I agree, there does not appear to be much benefit for those of us who have already been diagnosed, had surgery, and chemo, but lets look to the future of our daughters and granddaughters, I have tested negative for the genetic markers, but truly believe that testing for all undiagnosed women that is accurate is an important part of battling OVC in the future and wish that my family already had this option.

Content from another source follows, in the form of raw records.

-- ==== Sys2Proof/Tests/Slice0.lean ====
section
/-! SUPPORT. Small tests of one step or one word, with the values printed in 95_test_vectors.md and the rules it cites;
and, for every statement with hypotheses, a state and operands that meet them. -/

namespace Sys2Proof.Tests

open Sys2Proof.Machine Sys2Proof.Safety

/-! ## States the tests start from -/

/-- The state a step leaves; the state itself should a step leave none. -/
def after (r : Result) (s : State) : State :=
  match r with
  | .next t => t
  | .fault _ | .refused _ => s

/-- One step with this command word latched. -/
def runs (w : Nat) (s : State) : State := after (step (s.withFetchWord 32 w)) s

/-- k bytes counting up from 0: the k-state of 95_test_vectors.md section 2.3. -/
def counting : Buf := Vector.ofFn fun k => BitVec.ofNat 8 k.val

/-- An 8-column context, STATE all zero. -/
def ctx8 : State := { State.reset with cfg := true, config := contextOf 256 }

/-- A 16-column context, STATE all zero. -/
def ctx16 : State := { State.reset with cfg := true, config := contextOf 512 }

/-- An 8-column context with this STATE. -/
def with8 (X : Buf) : State := setChain X ctx8

/-- An 8-column state whose every column is these bytes. -/
def columns (l : List Byte) : State := with8 (Vector.ofFn fun k => l.getD (k.val % 8) 0)

/-- An 8-column context of one round: a state no INIT leaves, small enough for the kernel. -/
def oneRound (X : Buf) : State := setChain X { ctx8 with config := { dbits := 256, rounds := 1, cols := 8 } }

/-- An error stands: the state after a rejected INIT 12 (43_hash_control.md R462). -/
def failed : State := { State.reset with err := true, errcode := 4, errop := 0x10 }

/-! ## WellFormed refuses the ill-formed (30_encoding.md R302) -/

theorem test_wf_init : (Instr.init 256).wellFormed = true := by decide
theorem test_wf_init_zero : (Instr.init 0).wellFormed = false := by decide
theorem test_wf_init_not_bytes : (Instr.init 12).wellFormed = false := by decide
theorem test_wf_init_large : (Instr.init 520).wellFormed = false := by decide
theorem test_wf_sbox : (Instr.sbox 3 0xFF).wellFormed = true := by decide
theorem test_wf_sbox_four : (Instr.sbox 4 0).wellFormed = false := by decide

/-! ## Words written out from 30_encoding.md R300, R301, R303 -/

theorem test_word_nop : decode 0b00000000_00000000_00000000_00000000 = .ok .nop := by decide
theorem test_word_sreset : decode 0b00000001_00000000_00000000_00000000 = .ok .sreset := by decide
theorem test_word_clrerr : decode 0b00000010_00000000_00000000_00000000 = .ok .clrerr := by decide
theorem test_word_init : decode 0b00010000_00000000_00000001_10000000 = .ok (.init 384) := by decide
theorem test_word_absorb : decode 0b00010001_00000000_00000000_00000000 = .ok .absorb := by decide
theorem test_word_final : decode 0b00010010_00000000_00000000_01100100 = .ok (.final 100) := by decide
theorem test_word_gfmul : decode 0b00100000_01010111_10000011_00000000 = .ok (.gfmul 0x57 0x83) := by decide
theorem test_word_gftab : decode 0b00100001_00000010_10000000_00000000 = .ok (.gftab 0x02 0x80) := by decide
theorem test_word_sbox : decode 0b00100010_00000011_11111111_00000000 = .ok (.sbox 3 0xFF) := by decide
theorem test_word_subb : decode 0b00110000_00000000_00000000_00000000 = .ok .subb := by decide
theorem test_word_shiftr : decode 0b00110001_00000000_00000000_00000000 = .ok .shiftr := by decide
theorem test_word_mixc : decode 0b00110010_00000000_00000000_00000000 = .ok .mixc := by decide
theorem test_word_addrcp : decode 0b00110011_00000101_00000000_00000000 = .ok (.addrcp 5) := by decide
theorem test_word_addrcq : decode 0b00110100_00001001_00000000_00000000 = .ok (.addrcq 9) := by decide
theorem test_word_roundp : decode 0b00110101_11111111_00000000_00000000 = .ok (.roundp 255) := by decide
theorem test_word_roundq : decode 0b00110110_00001101_00000000_00000000 = .ok (.roundq 13) := by decide
theorem test_word_permp : decode 0b01000000_00000000_00000000_00000000 = .ok .permp := by decide
theorem test_word_permq : decode 0b01000001_00000000_00000000_00000000 = .ok .permq := by decide
theorem test_word_xorb : decode 0b01000010_00000000_00000000_00000000 = .ok .xorb := by decide
theorem test_word_tcomp : decode 0b01000011_00000000_00000000_00000000 = .ok .tcomp := by decide
theorem test_word_outt : decode 0b01000100_00000000_00000000_00000000 = .ok .outt := by decide
theorem test_word_trunc : decode 0b01000101_00000000_00000000_00000000 = .ok .trunc := by decide

theorem test_word_reserved : decode 0x20575701 = .error (.reservedField 0x20) := by decide
theorem test_word_illegal : decode 0x46000000 = .error (.illegalOpcode 0x46) := by decide
theorem test_table_word : decodeTableWord 32 0x12000001 = some (.final 1) := by decide
theorem test_encode_init : encode (.init 256) = 0x10000100 := by decide
theorem test_assemble : assemble "SBOX" [3, 0xFF] = some (.sbox 3 0xFF) := by decide
theorem test_assemble_wide : assemble "GFMUL" [256, 0] = none := by decide
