-- ==== Sys2Proof/Machine/Flags.lean ====
section
/-! DEFINITION. Every flag computation and every byte-level function of the arithmetic, logic, compare and shift
rules. Each computes on exact integers and narrows at the end. -/

namespace Sys2Proof.Machine

/-- `SetZN(v)` (R23). -/
def setZN (v : Byte) (s : State) : State := (s.setZ (v == 0x00#8)).setN (bit v 7)

/-- The 9-bit result of an addition, and its signed overflow (R101, R102). -/
structure Sum where
  result : Byte
  carry : Bool
  overflow : Bool
  deriving DecidableEq, Repr

/-- R101: `sum = A + M + b2n(C)`, narrowed to a byte, with its carry and its signed overflow. -/
def addBytes (a m : Byte) (c : Bool) : Sum :=
  let sum := a.toNat + m.toNat + b2n c
  let r := BitVec.ofNat 8 sum
  { result := r
    carry := decide (0xFF < sum)
    overflow := ((a ^^^ r) &&& (m ^^^ r) &&& 0x80#8) != 0x00#8 }

/-- R102: the addition of the one's complement `(~M) & 0xFF`. -/
def subBytes (a m : Byte) (c : Bool) : Sum := addBytes a (~~~m) c

/-- R101, R102: `A`, `C`, `V`, `Z` and `N` from a sum. -/
def storeSum (r : Sum) (s : State) : State :=
  setZN r.result (((s.setC r.carry).setV r.overflow).setA r.result)

/-- R120: the flags of a comparison of the register value `rg` with `m`; nothing is stored. -/
def compareFlags (rg m : Byte) (s : State) : State :=
  ((s.setC (decide (m.toNat ≤ rg.toNat))).setZ (rg == m)).setN (bit (rg - m) 7)

/-- R223: `Z` from `A & M`, `N` and `V` from bits 7 and 6 of `M`. -/
def bitFlags (m : Byte) (s : State) : State :=
  ((s.setZ ((s.A &&& m) == 0x00#8)).setN (bit m 7)).setV (bit m 6)

/-- A shift's result and the bit shifted out. -/
structure Shifted where
  result : Byte
  carryOut : Bool
  deriving DecidableEq, Repr

/-- R131: `result = (input << 1) & 0xFF`, `cout = bit(input, 7)`. -/
def asl (input : Byte) (_ : Bool) : Shifted := ⟨input <<< 1, bit input 7⟩

/-- R132: `result = input >> 1`, `cout = bit(input, 0)`. -/
def lsr (input : Byte) (_ : Bool) : Shifted := ⟨input >>> 1, bit input 0⟩

/-- R133: `result = ((input << 1) | b2n(cin)) & 0xFF`, `cout = bit(input, 7)`. -/
def rol (input : Byte) (cin : Bool) : Shifted :=
  ⟨(input <<< 1) ||| BitVec.ofNat 8 (b2n cin), bit input 7⟩

/-- R134: `result = (input >> 1) | (b2n(cin) << 7)`, `cout = bit(input, 0)`. -/
def ror (input : Byte) (cin : Bool) : Shifted :=
  ⟨(input >>> 1) ||| (BitVec.ofNat 8 (b2n cin) <<< 7), bit input 0⟩

end Sys2Proof.Machine
end

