-- ==== Sys2Proof/Machine/Engine.lean ====
section
/-! DEFINITION. The engine's two kinds of tick (45_execution_engine.md), the instruction-level step, and placing an
instruction's bytes where the next tick fetches. -/

namespace Sys2Proof.Machine

/-- The instruction the bytes at `PC` decode to in the profile: opcode, low byte, high byte at ascending addresses
modulo 65536 (R16, R17, R45, R60). A read has no side effect (R41), so reading a byte that a shorter instruction does
not have is unobservable (log 8). -/
def decodedAt (p : Profile) (s : State) : Option Instr :=
  decodeAt p (s.read s.PC) (s.read (s.PC + 1)) (s.read (s.PC + 2))

/-- `IdleTick()` (R142): fetch, decode, execute; an opcode byte without entry raises the fault, and nothing has
changed (R161). -/
def idleTick (p : Profile) (s : State) : Result :=
  match decodedAt p s with
  | some i => exec i s
  | none => raiseUndefinedOpcode (s.read s.PC) s.PC

/-- `RunningTick()` (R143): count down; nothing else changes. -/
def runningTick (s : State) : State := s.setCR (s.CR - 1)

/-- `Tick()` (R141) in a profile. -/
def tick (p : Profile) (s : State) : Result :=
  if s.CR = 0 then idleTick p s else .next (runningTick s)

/-- The state a tick leaves: after a fault it is the state before the tick (R161, R162). -/
def afterTick (p : Profile) (s : State) : State :=
  match tick p s with
  | .next t => t
  | .fault _ | .refused _ => s

/-- `n` Running ticks. -/
def runningTicks : Nat → State → State
  | 0, s => s
  | n + 1, s => runningTicks n (runningTick s)

/-- `InstrStep()` (R151), for a state at an instruction boundary: an Idle tick and the Running ticks it owes, with the
number of ticks used. -/
def instrStep (p : Profile) (s : State) : Host.Outcome (State × Nat) Fault Refusal :=
  andThen (idleTick p s) fun t => .next (runningTicks t.CR t, 1 + t.CR)

/-- The bytes of a word `w` of `nbits` bits at `PC`, `PC + 1` and `PC + 2`, in memory order; bits from `nbits` on are
0. -/
def placeWord (nbits w : Nat) (s : State) : State :=
  ((s.write s.PC (tableByte nbits w 0)).write (s.PC + 1) (tableByte nbits w 1)).write
    (s.PC + 2) (tableByte nbits w 2)

end Sys2Proof.Machine
end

I will certainly talk about OvaSure to my friends and family and hopefully, with final test approval, it will become standard of care for every womens' annual OB/GYN checkups

I did get my results back today (within a week). I have a calculated risk index of 0.0 (and I do still have my ovaries at this point), so I'm hoping that the test is as accurate as they claim.

And I sincerely hope they come up with something for those who may have a recurrence (and have already had their ovaries removed).

For anyone considering the OVASure test, you may be interested in the article "FDA Questions LabCorp in Its Ovarian Cancer Test Service" at: http://www.oncologystat.com/home/news/FDA_Questions_LabCorp_on_its_Ovarian_ Cancer_Test_Service.html


A partial excerpt from that article is given below...

"Based on our review of your promotional materials and the research publication cited above, we believe you are offering a high risk test that has not received adequate clinical validation, and may harm the public health," writes Gutman to LabCorp CEO David P. King. "We would like to discuss with you your offer of this test, and any validation strategies you have undertaken...."

LabCorp says the test discriminates between disease-free women and stage I-IV ovarian cancer patients with a specificity of 99.4% and a sensitivity of 95.3%. But FDA suggests in the letter that those numbers are based solely on a study published by Yale researchers in February that compared results from women recently diagnosed with ovarian cancer to a control group of healthy women.

The data results from "two populations that are strongly clinically biased for being healthy and normal, and for having already experienced ovarian cancer," Gutman writes. "Based on the available information, we do not believe the scientific community would consider the reported study sufficient to establish performance characteristics of a test in 'high-risk women who might have ovarian cancer,' i.e., in a clinical setting, as claimed in your intended use and promotional materials."

I took the Ovasure blood test four days ago and have not received the results yet. My OB/GYN recommended that I take the test because I may fall into the high risk group of women with the BRCA2 gene. I'm having genetic counseling next week and I hear it takes about a month to get the results back.

Once I get results from the gene and Ovasure, I hope I'll have enough information to decide whether or not to have my ovaries removed.